Segment Open
/-- Whether a line of a group holds other bytes than its object: it has been written since it was filled (R152 DIRTY)
(DESIGN CHOICE, log 51). -/
def State.lineChanged (s : State) (h : Nat) (g : Group) (n : Nat) : Bool :=
  match s.plainPage (BitVec.ofNat 28 h) (64 * n) with
  | none => true
  | some (w, _) =>
    g.lineBytes (s.ctxOf g.ctx).prot n != (List.range 64).map fun i => s.frameByte (leafFrame w) (64 * n % 65536 + i)

/-- The present vector and small-matrix lines of a group that are DIRTY. -/
def State.dirtyLines (s : State) (h : Nat) (g : Group) : List Nat :=
  ((g.present.filter fun e => decide (headerLines ≤ e.1) && (e.2 == .dirty || (e.2 == .clean && s.lineChanged h g e.1)))).map
    Prod.fst

/-- What a group writes to its object when it leaves its core: its header, its dirty and spilled lines, and the tiles of
its bound handles. -/
def State.leaveLines (s : State) (h : Nat) (g : Group) : List Nat :=
  List.range headerLines ++ s.dirtyLines h g ++ g.spilled.map Prod.fst ++ g.handle.flatMap fun e => g.tileLines e.1

/-- Write a group's dirty lines, header and tiles to its object, and free what it holds of the core; its state becomes the
one given. The tile of a command that has not completed is written later (18 R331). When a page faults, nothing is
written, the lines stay and the group has a context fault (R154): the flag is then false. -/
def State.leaveCore (s : State) (h : Nat) (g : Group) (st : GroupState) : State × Bool :=
  match s.mayStore h g (s.leaveLines h g) with
  | some t => (t, false)
  | none =>
    let idle := s.idleHandles h g
    let lines := List.range headerLines ++ s.dirtyLines h g ++ g.spilled.map Prod.fst ++ idle.flatMap fun e => g.tileLines e.1
    let g := (s.saveTiles g idle).markRegions lines
    let g := { g with present := [], spilled := [], state := st, stored := st }
    let c := (Sparse.get {} s.cores g.core).leave h (s.busyTiles h)
    let s := s.storeLines h g.settle lines
    (({ s with cores := Sparse.set {} s.cores g.core c } : State).putGroup h g, true)

/-- Evict a group. The flag tells whether it left. -/
def State.evict (s : State) (h : Nat) : State × Bool :=
  match s.group h with
  | none => (s, false)
  | some g => s.leaveCore h g .out

/-- The tile writes that an eviction or save left to an MX command of the group are performed once it has completed
(18 R331). -/
def State.lateTiles (s : State) (h : Nat) : State :=
  match s.group h with
  | none => s
  | some g =>
    let idle := s.idleHandles h g
    if g.state = .resident ∨ g.state = .idle ∨ g.state = .done ∨ g.state = .halted ∨ idle = [] then s
    else
      let lines := idle.flatMap fun e => g.tileLines e.1
      match s.mayStore h g lines with
      | some t => t
      | none =>
        let g := (s.saveTiles g idle).markRegions lines
        let c := (Sparse.get {} s.cores g.core).leave h (s.busyTiles h)
        ((({ s with cores := Sparse.set {} s.cores g.core c } : State).storeLines h g lines).putGroup h g)

/-! ### Activation (R155) -/

/-- The activation queue of a core, in its three classes. -/
def Core.queue (c : Core) : List Nat := c.released ++ c.tasks ++ c.created

/-- Whether two groups share a quota: one grid, or one task kernel. -/
def Group.sameQuota (a b : Group) : Bool :=
  if a.task || b.task then a.task && b.task && a.code == b.code else a.grid == b.grid

/-- The residents of a core that count against a group's quota. -/
def State.quotaPeers (s : State) (core : Nat) (g : Group) : List Nat :=
  (s.residents core).filter fun k => ((s.group k).map g.sameQuota).getD false

/-- The residents of a port. -/
def Core.onPort (c : Core) (p : Nat) : Nat := (c.slots.filter fun e => e.1 / 32 == p && e.2.isSome).length

/-- The port for a new resident: the fewest residents among those with a free slot, the lowest on a tie. -/
def Core.freePort (c : Core) : Option Nat :=
  ((List.range 4).filter fun p => decide (c.onPort p < 32)).foldl (fun (b : Option Nat) p =>
    match b with
    | none => some p
    | some q => if c.onPort p < c.onPort q then some p else some q) none

/-- The bound handles of a group whose tiles are not in its core. -/
def Core.absentHandles (c : Core) (h : Nat) (g : Group) : List Nat :=
  g.handle.filterMap fun e => if (e.2.map (c.ownsTile h)).getD false then none else some e.1

/-- Whether the core has as many free tiles as the group has bound handles. -/
def Core.tilesFor (c : Core) (h : Nat) (g : Group) : Bool :=
  decide ((c.absentHandles h g).length ≤ ((List.range 8).filter fun t => Sparse.get none c.tileOwner t == none).length)

/-- Whether a group's grid is below its quota on a core: the quota applies to classes 1 to 3 (R155). -/
def State.belowQuota (s : State) (core : Nat) (g : Group) : Bool := decide ((s.quotaPeers core g).length < g.quota)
Segment Closed
BRIEF
Each line from the first line of the entries up to and including the line containing "def State.leaveCore (s" should be transcribed exactly, with all other lines left out.

ANSWER TO THIS EXERCISE
/-- Whether a line of a group holds other bytes than its object: it has been written since it was filled (R152 DIRTY)
(DESIGN CHOICE, log 51). -/
def State.lineChanged (s : State) (h : Nat) (g : Group) (n : Nat) : Bool :=
  match s.plainPage (BitVec.ofNat 28 h) (64 * n) with
  | none => true
  | some (w, _) =>
    g.lineBytes (s.ctxOf g.ctx).prot n != (List.range 64).map fun i => s.frameByte (leafFrame w) (64 * n % 65536 + i)

/-- The present vector and small-matrix lines of a group that are DIRTY. -/
def State.dirtyLines (s : State) (h : Nat) (g : Group) : List Nat :=
  ((g.present.filter fun e => decide (headerLines ≤ e.1) && (e.2 == .dirty || (e.2 == .clean && s.lineChanged h g e.1)))).map
    Prod.fst

/-- What a group writes to its object when it leaves its core: its header, its dirty and spilled lines, and the tiles of
its bound handles. -/
def State.leaveLines (s : State) (h : Nat) (g : Group) : List Nat :=
  List.range headerLines ++ s.dirtyLines h g ++ g.spilled.map Prod.fst ++ g.handle.flatMap fun e => g.tileLines e.1

/-- Write a group's dirty lines, header and tiles to its object, and free what it holds of the core; its state becomes the
one given. The tile of a command that has not completed is written later (18 R331). When a page faults, nothing is
written, the lines stay and the group has a context fault (R154): the flag is then false. -/
def State.leaveCore (s : State) (h : Nat) (g : Group) (st : GroupState) : State × Bool :=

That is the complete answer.